What’s Going on with Crowdfunding?
- Oct 31, 2013
James Breitenstein, Landsmith
The much-anticipated SEC rules enabling crowdfunding for entities raising capital are beginning to flow, but it’s impractical as proposed and overly complex. Pure real estate still makes sense, because it can be done without these rules, and is easier for small investors.
The securities commission has just come out with their initial rules (http://www.bloomberg.com/news/2013-10-23/sec-to-vote-on-crowdfunding-plan-as-white-advances-jobs-act-1-.html) , and it’s not as crowd-friendly as first advertised. Currently, equity offerings are restricted to so-called sophisticated, accredited investors with at least $200,000 in annual income ($300,000 for a married couple) or $1 million net worth, but the new ‘crowdfunding’ regs carry onerous parameters as well:
• An investor has limits on participation in any/all crowdfunding over a 12-month period, capped at 10% of annual income or net worth for incomes of $100,000 or more, or the greater of $2,000 or 5% of annual income or net worth on incomes of less than $100,000.

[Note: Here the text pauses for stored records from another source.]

-- ==== Sys2Proof/Machine/AddressMap.lean ====
section
/-! DEFINITION. Where things are: engines, slots and sites (R11, R100, R101), and the decoding of device-local addresses to
cells of memory (R159 to R164, R170, R200, R201). -/

namespace Sys2Proof.Machine

/-! ### Engines and sites -/

/-- The compute die of a site (0 is `d1`). -/
def siteDie (site : Nat) : Die := Fin.ofNat 8 (site / 16)

/-- The row of a site. -/
def siteRow (site : Nat) : Fin 4 := Fin.ofNat 4 (site / 4)

/-- The compute die of a logical engine (R11). -/
def engDie (e : Nat) : Die := Fin.ofNat 8 (e / 12)

/-- The row of a logical engine in its die. -/
def engRow (e : Nat) : Fin 4 := Fin.ofNat 4 (e % 12 / 3)

/-- The field of CDI_MAP_r that holds the column of slot `k` (R129). -/
def slotFld (k : Nat) : Fld := ⟨2 * k, 2⟩

/-- The field of CDI_MAP_r that holds the state of column `c` (R129). -/
def colFld (c : Nat) : Fld := ⟨8 + 3 * c, 3⟩

/-- The physical site that carries a logical engine (R11, R100). -/
def State.siteOf (s : State) (e : Nat) : Nat :=
  (e / 12) * 16 + (e % 12 / 3) * 4 + s.fget (.CDI_MAP (engDie e) (engRow e)) (slotFld (e % 3))

/-- The state of a physical site (R101). -/
def State.siteState (s : State) (site : Nat) : Nat :=
  s.fget (.CDI_MAP (siteDie site) (siteRow site)) (colFld (site % 4))

/-- The logical engine bound to a site, if any (R100). -/
def State.engineAt (s : State) (site : Nat) : Option Nat :=
  ((List.range 3).find? (fun k => s.fget (.CDI_MAP (siteDie site) (siteRow site)) (slotFld k) = site % 4)).map
    (fun k => site / 16 * 12 + site % 16 / 4 * 3 + k)

/-- Whether a die position is fenced (BUP_FENCED). -/
def State.dieFenced (s : State) (pos : Nat) : Bool := bitAt (s.fget .BUP_FENCED F.BUP_FENCED_DIES) pos

/-- Whether compute die `d` (from 0) has been released by its wave of this start (R387). -/
def State.released (s : State) (d : Nat) : Bool := decide (d / 2 < s.fget .BUP_STAT F.BUP_STAT_LEVEL)

/-- Whether a logical engine is absent: its slot's site is not ACTIVE, or its die is fenced or not yet released (R101, R102,
R387). -/
def State.absent (s : State) (e : Nat) : Bool :=
  decide (s.siteState (s.siteOf e) ≠ 0) || s.dieFenced (e / 12 + 1) || !s.released (e / 12)

/-- Whether compute die `d` (from 0) is in Doze, entering it or leaving it (R369). -/
def State.dozing (s : State) (d : Nat) : Bool := s.doze.at d ≠ 0

/-- The usable local store of a site, in bytes: 32 MiB less its fenced macros of 256 KiB (R200). -/
def State.usable (s : State) (site : Nat) : Nat := (128 - (s.sites.at site).fenced.length) * 262144

/-- The SRAM macro that holds the `m`-th 256 KiB of a site's usable store: fenced macros are skipped (R200). -/
def macroAt (fenced : List Nat) (m : Nat) : Nat := nth ((List.range 128).filter (fun i => !fenced.contains i)) m

/-- The first cell of a site's local store, codebook memory and schedule memory: these two have no device address
(R160). -/
def localKey (site : Nat) : Nat := 0x031000000000 + site * 0x2000000
@[inherit_doc localKey] def codebookKey (site : Nat) : Nat := 0x060000000000 + site * 0x100000
@[inherit_doc localKey] def scheduleKey (site : Nat) : Nat := 0x061000000000 + site * 0x40000

/-- The cell of byte `off` of a site's local store. -/
def State.localCell (s : State) (site off : Nat) : CellRef :=
  ⟨0, site, localKey site + macroAt (s.sites.at site).fenced (off / 262144) * 262144 + off % 262144⟩

/-! ### Stack memory -/

/-- How the interleaved view works (R164): full, reduced over a group of four stacks, or disabled. -/
inductive IlMode where
  | full
  | reduced (group : Nat)
  | off
  deriving DecidableEq, Repr

/-- The mode of the interleaved view that STK_STAT reports (R164). -/
def State.ilMode (s : State) : IlMode :=
  if s.bget (.STK_STAT 0) F.STK_STAT_IL_OFF then .off
  else if s.bget (.STK_STAT 0) F.STK_STAT_IL_REDUCED then .reduced (s.fget (.STK_STAT 0) F.STK_STAT_IL_GROUP)
  else .full

/-- The mode as a number: 0 full, 1 and 2 reduced over group 0 and 1, 3 off. -/
def IlMode.code : IlMode → Nat
  | .full => 0
  | .reduced g => 1 + g
  | .off => 3

/-- The stack and offset of an interleaved-view address (R162, R164). -/
def ilPlace (m : IlMode) (a : Nat) : Option (Nat × Nat) :=
  match m with
  | .full => some (bits a 12 3 ^^^ bits a 20 3, a / 2 ^ 15 * 4096 + a % 4096)
  | .reduced g =>
    let b := a % 2 ^ 39
    some (4 * g + (bits b 12 2 ^^^ bits b 20 2), b / 2 ^ 14 * 4096 + b % 4096)
  | .off => none

/-- The pseudo-channel of an interleaved-view address (R162, R164). -/
def ilChannel (m : IlMode) (a : Nat) : Nat :=
  match m with
  | .reduced _ => bits a 14 5
  | _ => bits a 15 5

/-- An interleaved-view address as the mode reads it: in reduced mode A[39] is ignored, so an address with bit 39 set is the one
without it (R164). -/
def ilAddr (m : IlMode) (a : Nat) : Nat := match m with
  | .reduced _ => a % 2 ^ 39
  | _ => a

/-- The channel of a bonded row that serves an address: its bits [14:11] (R105). -/
def bondedChannel (a : Nat) : Nat := bits a 11 4

/-- Whether an interleaved-view address lies in the keep area (R160, R163, R164). -/
def ilKeep (m : IlMode) (a : Nat) : Bool :=
  match m with
  | .reduced _ => decide (0x7FE0000000 ≤ a % 2 ^ 39)
  | _ => decide (0xFFE0000000 ≤ a)

/-- Whether offset `o` of stack `n` lies in the keep area (R163, R164). -/
def placedKeep (m : IlMode) (n o : Nat) : Bool :=
  match m with
  | .reduced g => if n / 4 = g then decide (0x1FF8000000 ≤ o) else false
  | _ => decide (0x1FFC000000 ≤ o)

/-- Whether a stack is fenced (R168). -/
def State.stackFenced (s : State) (n : Nat) : Bool := s.fget (.STK_STAT (Fin.ofNat 8 n)) F.STK_STAT_STATE = 4

/-- The first cell of stack `n`: its placed-view address (R163). -/
def stackKey (n : Nat) : Nat := 0x010000000000 + n * 0x2000000000

/-- Whether a stack accepts requests (R168, R169): it is in run; one that is off, trains, refreshes itself or is fenced does not. -/
def State.stackRuns (s : State) (n : Nat) : Bool := s.fget (.STK_STAT (Fin.ofNat 8 n)) F.STK_STAT_STATE = 2

/-- The cell at offset `o` of stack `n`, unless the stack accepts no requests or the page is retired. -/
def State.stackCell (s : State) (n o : Nat) : Option CellRef :=
  if !s.stackRuns n || s.mem.retired.contains ((stackKey n + o) / 65536) then none
  else some ⟨5, n, stackKey n + o⟩

/-! ### The address map -/

/-- The ranges of the address map (R159). -/
inductive Range where
  | interleaved (a : Nat)
  | placed (n o : Nat)
  | bonded (row o : Nat)
  | sbf (o : Nat)
  | store (e o : Nat)
  | retrieval (o : Nat)
  | register (o : Nat)
  | outside
  deriving DecidableEq, Repr

/-- The range in which a device-local address lies (R159). -/
def rangeOf (a : Nat) : Range :=
  if a < 0x010000000000 then .interleaved a
  else if a < 0x020000000000 then .placed ((a - 0x010000000000) / 0x2000000000) ((a - 0x010000000000) % 0x2000000000)
  else if a < 0x022000000000 then .bonded ((a - 0x020000000000) / 0x100000000) ((a - 0x020000000000) % 0x100000000)
  else if 0x030000000000 ≤ a ∧ a < 0x030020000000 then .sbf (a - 0x030000000000)
  else if 0x031000000000 ≤ a ∧ a < 0x0310C0000000 then
    .store ((a - 0x031000000000) / 0x2000000) ((a - 0x031000000000) % 0x2000000)
  else if 0x040000000000 ≤ a ∧ a < 0x040100000000 then .retrieval (a - 0x040000000000)
  else if 0x0F0000000000 ≤ a ∧ a < 0x0F0010000000 then .register (a - 0x0F0000000000)
  else .outside

/-- The device address of byte `o` of the shared buffer, of a bonded row, and of an engine's local store (R159). -/
def sbfAddr (o : Nat) : Nat := 0x030000000000 + o
@[inherit_doc sbfAddr] def bondedAddr (row o : Nat) : Nat := 0x020000000000 + row * 0x100000000 + o
@[inherit_doc sbfAddr] def storeAddr (e o : Nat) : Nat := 0x031000000000 + e * 0x2000000 + o

/-- The cell that serves a device-local address, or none where the access completes with an error (R160); `hub` is whether
the requester is one of the hub's own units, which alone reach the keep area. -/
def State.cellOf (s : State) (hub : Bool) (a : Nat) : Option CellRef :=
  match rangeOf a with
  | .interleaved b =>
    if ilKeep s.ilMode b && !hub then none
    else match ilPlace s.ilMode b with
      | some (n, o) => s.stackCell n o
      | none => none
  | .placed n o => if placedKeep s.ilMode n o && !hub then none else s.stackCell n o
  | .bonded row o =>
    if s.dieFenced (row / 4 + 1) || s.dozing (row / 4) || s.deadRows.contains row || s.mem.retired.contains (bondedAddr row o / 65536) then none
    else some ⟨4, row, bondedAddr row o⟩
  | .sbf o => some ⟨1, o / 256 % 32, sbfAddr o⟩
  | .store e o =>
    if s.absent e || s.dozing (s.siteOf e / 16) || decide (s.usable (s.siteOf e) ≤ o) then none else some (s.localCell (s.siteOf e) o)
  | _ => none

/-- The stack whose memory a device-local address names, in either view, whatever its state (R162 to R164). -/
def State.stackOf (s : State) (a : Nat) : Option Nat := match rangeOf a with
  | .interleaved b => (ilPlace s.ilMode b).map (·.1)
  | .placed n _ => some n
  | _ => none

/-- Whether a device-local address lies on a stack that retrains its port before it accepts requests again, or refreshes
itself (R169). -/
def State.stackRests (s : State) (a : Nat) : Bool := match s.stackOf a with
  | some n => decide (s.fget (.STK_STAT (Fin.ofNat 8 n)) F.STK_STAT_STATE = 1 ∨ s.fget (.STK_STAT (Fin.ofNat 8 n)) F.STK_STAT_STATE = 3)
  | none => false

/-- The device address that MEM_PATCH_ADDR and the like report for a cell (R214): device-local, or the offset for codebook
and schedule memory; a stack word by its placed-view address, a local store word by the address of its engine's window that reads
it, which passes over the macros fenced before its own (R200). -/
def State.reportAddr (s : State) (c : CellRef) : Nat :=
  if c.cls = 0 then
    let p := c.key - localKey c.inst
    let fenced := (s.sites.at c.inst).fenced.filter (· < p / 262144)
    let o := p - fenced.length * 262144
    match s.engineAt c.inst with
    | some e => storeAddr e o
    | none => o
  else if c.cls = 2 then c.key - codebookKey c.inst
  else if c.cls = 3 then c.key - scheduleKey c.inst
  else c.key

/-- The word address that the defect log records for a cell (R393): the offset within a local store, codebook or schedule memory, which
no later fence changes; else as reported.  DEDUCED, log entry 38. -/
def CellRef.logAddr (c : CellRef) : Nat :=
  if c.cls = 0 then c.key - localKey c.inst
  else if c.cls = 2 then c.key - codebookKey c.inst
  else if c.cls = 3 then c.key - scheduleKey c.inst
  else c.key

/-! ### Promoted pages -/

/-- The shared-buffer offset of the promotion target's first frame, when a loaded image has one (R141, R184). -/
def State.frameBase (s : State) : Option (Nat × Nat) :=
  s.image.parts.findSome? (fun e => if e.2.valid && decide (e.2.use = 4) && decide (e.2.kind = 0)
    then some (e.2.base - sbfAddr 0, e.2.len / 65536) else none)

/-- The frame that holds a promoted page (R185). -/
def State.frameOf (s : State) (page : Nat) : Option Nat :=
  s.place.frames.findSome? (fun e => if e.2 = some page then some e.1 else none)

/-- The page of an interleaved-view address: its aliases are one page (R164, R184). -/
def State.pageOf (s : State) (a : Nat) : Nat := ilAddr s.ilMode a / 65536

/-- The shared-buffer address that serves a read of interleaved-view address `a`, when its page is promoted (R185). -/
def State.promoted (s : State) (a : Nat) : Option Nat :=
  match rangeOf a with
  | .interleaved b => match s.frameOf (s.pageOf b), s.frameBase with
    | some f, some (o, _) => some (sbfAddr (o + f * 65536 + b % 65536))
    | _, _ => none
  | _ => none

end Sys2Proof.Machine
end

• Investors also must utilize registered broker-dealers or a “funding portal.” It remains to be seen if the well-established investments banks or fund sponsors will endeavor into this part of the market.
• As for issuers raising capital through this new crowd, they can only raise $1 million over a given 12-month period, they must file disclosure documents with the SEC at least 21 days prior to first sale, and file audited financial statements for raises of over $500,000. Any completed equity-raise requires an annual report as well.
It’s expensive for firms to pursue these new vehicles, and for not much more money they can go a safer route with accredited investors. Most probably will.
Equity crowdfunding, as proposed, is just not making a lot of sense for the groups being targeted. Onerous regulation, complex structures and a long to-do list are not going to be attractive to the biggest part of the crowd on either side of the table, only a select few.
In contrast, real estate is still a better option.
What’s the typical investor better off doing? Real estate is something most people understand from their very first home purchase, and ‘everyman’ opportunities in property will have an edge over complex stock investments. The real estate industry is enhancing the way it involves smaller, still-sophisticated, mom-and-pop investors. And it’s going to get even better.